When you want to build muscle you should complete fewer HIIT reps, but make sure to complete them at an intensity that is as high as you can make it. You want to complete the session and feel like you could not have completed another 30 second rep. For this muscle building workout complete the following: 40 second low intensity jog, or 40 seconds of standing still, followed by 20 seconds of maximum intensity sprint. Repeat this all 7 more times. You can complete this workout on a treadmill or on any other piece of equipment that takes your fancy- just make sure that you can go all out during the max effort reps.
#6: Best HIIT Workout for the elderly (Over 50’s)
Even as you get slightly older there is no reason why HIIT should not form a part of your exercise routine as HIIT is great for boosting strength, mobility, endurance and overall health. HIIT is also great because it can so easily be adapted for the individual. For example, if you struggle with some exercises because of the impact that they put on your joints then it is easy to switch them out, or amend them in order to ensure that you can complete the session, and reap the rewards.
Alternatively, you could do a HIIT session in the pool consisting of: 8 rounds of 40 second low intensity swim or standing still, followed by 20 seconds of maximum intensity swim or kick sprint, with 1 minute between each round. This pool session is great if you really want to reduce the impact on your joints.
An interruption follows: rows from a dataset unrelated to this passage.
/-! ### The receive poll -/

/-- RXDATAV shows that the receive FIFO holds a byte (10_state.md R28). -/
theorem Env.rxDataV_iff (e : Env) : e.rxDataV = true ↔ e.rxFifo ≠ [] := by
  rw [Env.rxDataV, Bool.not_eq_true', List.isEmpty_eq_false_iff]

theorem poll_of_tmoUf {e : Env} (ht : e.tmoUf = true) : poll e = .tmo := if_pos ht

theorem poll_of_error {e : Env} (ht : e.tmoUf = false) (h : e.ferr = true ∨ e.ovf = true) : poll e = .err := by
  rw [poll, if_neg (ne_true_of_eq_false ht), if_pos (Bool.or_eq_true_iff.mpr h)]

theorem poll_of_head {e : Env} {b : Byte} {rest : List Byte} (ht : e.tmoUf = false) (hf : e.ferr = false)
    (ho : e.ovf = false) (hq : e.rxFifo = b :: rest) : poll e = .byte b := by
  simp [poll, ht, hf, ho, hq]

theorem poll_of_empty {e : Env} (ht : e.tmoUf = false) (hf : e.ferr = false) (ho : e.ovf = false)
    (hq : e.rxFifo = []) : poll e = .none := by
  simp [poll, ht, hf, ho, hq]

/-- The poll answers as soon as one of its four flags is 1 (43_request.md R103). -/
theorem poll_ne_none_iff (e : Env) :
    poll e ≠ .none ↔ e.tmoUf = true ∨ e.ferr = true ∨ e.ovf = true ∨ e.rxDataV = true := by
  rw [e.rxDataV_iff]
  cases ht : e.tmoUf
  case true => simp [poll_of_tmoUf ht]
  case false =>
    by_cases herr : e.ferr = true ∨ e.ovf = true
    · simp [poll_of_error ht herr, ← or_assoc, herr]
    · obtain ⟨hf, ho⟩ : e.ferr = false ∧ e.ovf = false := by simpa using herr
      cases hq : e.rxFifo with
      | nil => simp [poll_of_empty ht hf ho hq, hf, ho]
      | cons b rest => simp [poll_of_head ht hf ho hq]

/-! ### The phases that poll -/

section
variable {s : State} (hp : s.phase = .rqData ∨ s.phase = .rqChk)
include hp

theorem engineStep_poll_none (h : poll s.env = .none) : engineStep s = s := by
  obtain hp | hp := hp
  · rw [engineStep_rqData hp, engRqData, h]
  · rw [engineStep_rqChk hp, engRqChk, h]

theorem engineStep_poll_byte_acts {b : Byte} (h : poll s.env = .byte b) :
    (engineStep s).acts = s.acts ++ [.rxPop] := by
  obtain hp | hp := hp
  · rw [engineStep_rqData_byte hp h, receiveData_eq]
  · rw [engineStep_rqChk_byte hp h, receiveChecksum_eq]

/-- A phase that polls holds exactly while the poll answers none: a timeout or an error moves it to RQ_CLEAN, and a byte
is popped (43_request.md R103). -/
theorem engineStep_poll_eq_self_iff : engineStep s = s ↔ poll s.env = .none := by
  refine ⟨fun h => ?_, engineStep_poll_none hp⟩
  have hclean : (engineStep s).phase ≠ .rqClean := by
    rw [h]
    obtain hp | hp := hp <;> simp [hp]
  cases hpoll : poll s.env with
  | none => rfl
  | tmo => exact absurd (congrArg State.phase (engineStep_poll_timeout hp hpoll)) hclean
  | err => exact absurd (congrArg State.phase (engineStep_poll_error hp hpoll)) hclean
  | byte b =>
    have hacts := engineStep_poll_byte_acts hp hpoll
    simp [h] at hacts
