-- ==== Sys2Proof/Machine/Sha1.lean ====
section
/-! DEFINITION. The SHA-1 engine (R150 to R156). -/

namespace Sys2Proof.Machine

/-- SHA1_IV (R150). -/
def sha1Iv : Vector Word32 5 :=
  #v[0x67452301, 0xefcdab89, 0x98badcfe, 0x10325476, 0xc3d2e1f0]

/-- The round constant SHA1_K of quartile `q` (R151). -/
def sha1K (q : Nat) : Word32 :=
  match q with
  | 0 => 0x5a827999
  | 1 => 0x6ed9eba1
  | 2 => 0x8f1bbcdc
  | _ => 0xca62c1d6

/-- The function of quartile `q`: Ch, Parity, Maj, Parity (R151). -/
def sha1Mix (q : Nat) (b c d : Word32) : Word32 :=
  match q with
  | 0 => (b &&& c) ^^^ (~~~b &&& d)
  | 1 => b ^^^ c ^^^ d
  | 2 => (b &&& c) ^^^ (b &&& d) ^^^ (c &&& d)
  | _ => b ^^^ c ^^^ d

/-- The next word of the schedule, `ws` being the words before it (R152). -/
def sha1NextWord (ws : List Word32) : Word32 :=
  rotl (ws.getD (ws.length - 3) 0 ^^^ ws.getD (ws.length - 8) 0 ^^^ ws.getD (ws.length - 14) 0 ^^^
    ws.getD (ws.length - 16) 0) 1

/-- `n` further words of the schedule. -/
def sha1Extend : Nat → List Word32 → List Word32
  | 0, ws => ws
  | n + 1, ws => sha1Extend n (ws ++ [sha1NextWord ws])

/-- The message schedule W[0..79] of a block (R152). -/
def sha1Schedule (B : List Byte) : List Word32 := sha1Extend 64 (blockWords (beWord 32) B)

/-- The working variables of SHA-1 (R155). -/
structure Sha1Vars where
  a : Word32
  b : Word32
  c : Word32
  d : Word32
  e : Word32
deriving DecidableEq, Repr

/-- Round `i` (R155). -/
def sha1Round (W : List Word32) (v : Sha1Vars) (i : Nat) : Sha1Vars where
  a := rotl v.a 5 + sha1Mix (i / 20) v.b v.c v.d + v.e + W.getD i 0 + sha1K (i / 20)
  b := v.a
  c := rotl v.b 30
  d := v.c
  e := v.d

/-- The working variables after the first `n` rounds on the schedule `W`. -/
def sha1Rounds (W : List Word32) (v : Sha1Vars) (n : Nat) : Sha1Vars := (List.range n).foldl (sha1Round W) v

/-- The compression of one block, feed-forward included (R155). -/
def sha1Compress (H : Vector Word32 5) (B : List Byte) : Vector Word32 5 :=
  let v := sha1Rounds (sha1Schedule B) ⟨H[0], H[1], H[2], H[3], H[4]⟩ 80
  #v[H[0] + v.a, H[1] + v.b, H[2] + v.c, H[3] + v.d, H[4] + v.e]

/-- The padded message of SHA-1 (R154). -/
def sha1Pad (m : List Byte) : List Byte := mdPad 64 8 (toBe (BitVec.ofNat 64 (8 * m.length))) m

/-- The effect of INIT.SHA1 (R153). -/
def State.initSha1 (s : State) : State := { s with sha1h := sha1Iv, bidx := 0 }

/-- The effect of PAD.SHA1 (R154). -/
def State.padSha1 (s : State) : State := s.storePadded (Variant.sha1.paddedLen s.mlen.toNat) (sha1Pad s.message)

/-- The effect of COMPRESS.SHA1 (R155). -/
def State.compressSha1 (s : State) : State := { s with sha1h := sha1Compress s.sha1h (s.block 64) }.nextBlock

/-- The effect of DIGEST.SHA1 (R156). -/
def State.digestSha1 (s : State) : State := s.storeDigest 20 (s.sha1h.toList.flatMap toBe)

/-- INIT.SHA1 (R153). -/
def execInitSha1 (s : State) : Result := .next s.initSha1

/-- PAD.SHA1 (R154). -/
def execPadSha1 (s : State) : Result := padCommand .sha1 State.padSha1 s

/-- COMPRESS.SHA1 (R155). -/
def execCompressSha1 (s : State) : Result := blockCommand .sha1 State.compressSha1 s

/-- DIGEST.SHA1 (R156). -/
def execDigestSha1 (s : State) : Result := .next s.digestSha1

end Sys2Proof.Machine
end

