-- ==== Sys2Proof/Machine/Keccak.lean ====
section
/-! DEFINITION. The permutation Keccak-f[1600] (R210 to R219). Lane (x, y) is register x + 5 * y (R31), indices taken
modulo 5. -/

namespace Sys2Proof.Machine

/-- The 25 lanes of KA (R210). -/
abbrev Lanes := Vector Word64 25

/-- A[x, y], the indices modulo 5 (R210). -/
def lane (A : Lanes) (x y : Nat) : Word64 := A[x % 5 + 5 * (y % 5)]'(by omega)

/-- The lanes given by a function of x and y. -/
def ofLanes (f : Nat → Nat → Word64) : Lanes := Vector.ofFn fun i => f (i.val % 5) (i.val / 5)

/-- RHO in register order (R211). -/
def rhoOffset : Vector Nat 25 :=
  #v[0, 1, 62, 28, 27,
     36, 44, 6, 55, 20,
     3, 10, 43, 25, 39,
     41, 45, 15, 21, 8,
     18, 2, 61, 56, 14]

/-- RC[0..23], in the columns of their table (R212). -/
def roundConst : List Word64 :=
  [[0x0000000000000001, 0x0000000000008082, 0x800000000000808a, 0x8000000080008000,
    0x000000000000808b, 0x0000000080000001, 0x8000000080008081, 0x8000000000008009],
   [0x000000000000008a, 0x0000000000000088, 0x0000000080008009, 0x000000008000000a,
    0x000000008000808b, 0x800000000000008b, 0x8000000000008089, 0x8000000000008003],
   [0x8000000000008002, 0x8000000000000080, 0x000000000000800a, 0x800000008000000a,
    0x8000000080008081, 0x8000000000008080, 0x0000000080000001, 0x8000000080008008]].flatten

/-- The column parity C[x] (R213). -/
def columnParity (A : Lanes) (x : Nat) : Word64 :=
  lane A x 0 ^^^ lane A x 1 ^^^ lane A x 2 ^^^ lane A x 3 ^^^ lane A x 4

/-- θ (R213). -/
def theta (A : Lanes) : Lanes :=
  let parity : Vector Word64 5 := Vector.ofFn fun x => columnParity A x.val
  let delta : Vector Word64 5 := Vector.ofFn fun x => parity[x + 4] ^^^ rotl parity[x + 1] 1
  ofLanes fun x y => lane A x y ^^^ delta[x % 5]

/-- ρ (R214). -/
def rho (A : Lanes) : Lanes := Vector.ofFn fun i => rotl A[i] rhoOffset[i]

/-- π (R215): the lane at (x, y) moves to (y, 2x + 3y), so the lane that comes to (x, y) is the one at
(x + 3y, x). -/
def pi (A : Lanes) : Lanes := ofLanes fun x y => lane A (x + 3 * y) x

/-- χ (R216). -/
def chi (B : Lanes) : Lanes := ofLanes fun x y => lane B x y ^^^ (~~~lane B (x + 1) y &&& lane B (x + 2) y)

/-- ι with the round constant `rc` (R217). -/
def iota (rc : Word64) (A : Lanes) : Lanes := A.set 0 (A[0] ^^^ rc)

/-- One round: θ, ρ, π, χ, ι (R218). -/
def keccakRound (A : Lanes) (rc : Word64) : Lanes := iota rc (chi (pi (rho (theta A))))

/-- `keccak_f(A)`: the 24 rounds (R218). -/
def keccakF (A : Lanes) : Lanes := roundConst.foldl keccakRound A

/-- KECCAKF (R219). -/
def execKeccakf (s : State) : Result := .next { s with ka := keccakF s.ka }

end Sys2Proof.Machine
end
However, if you are capable of an on land session then this is a great HIIT workout that you can complete in less than 30 minutes:
Complete 3 rounds of: punches, side lunges, tricep dips, sumo squats
- Each exercise should be completed for 20 seconds at the maximum effort possible for you
- After each exercise rest for 10 seconds (this can be static recovery, or active i.e. marching on the spot)
- Take 1 minute of recovery between each round (if you feel like you need more recovery to enable you to properly catch your breath and allow you to train at a high intensity then you can take up to 3 minutes of recovery between each round).
HIIT can help you to accomplish your fitness goals. It is an especially great training method if you want to boost fat loss and improve your endurance. HIIT can help you to achieve your results really quickly and this is why HIIT has been gaining in popularity. Of course the results that are gained may vary from person to person but if you follow an 8-week cycle of HIIT in addition to general weight training and good nutrition then you should see great improvements in terms of your fitness as well as significant changes to your body for example in terms of tone, and fat loss. If you are a runner, or any other type of athlete, then HIIT is also great for you as it will help you to perform better in your given sport and boost your endurance to help you outperform your competitors.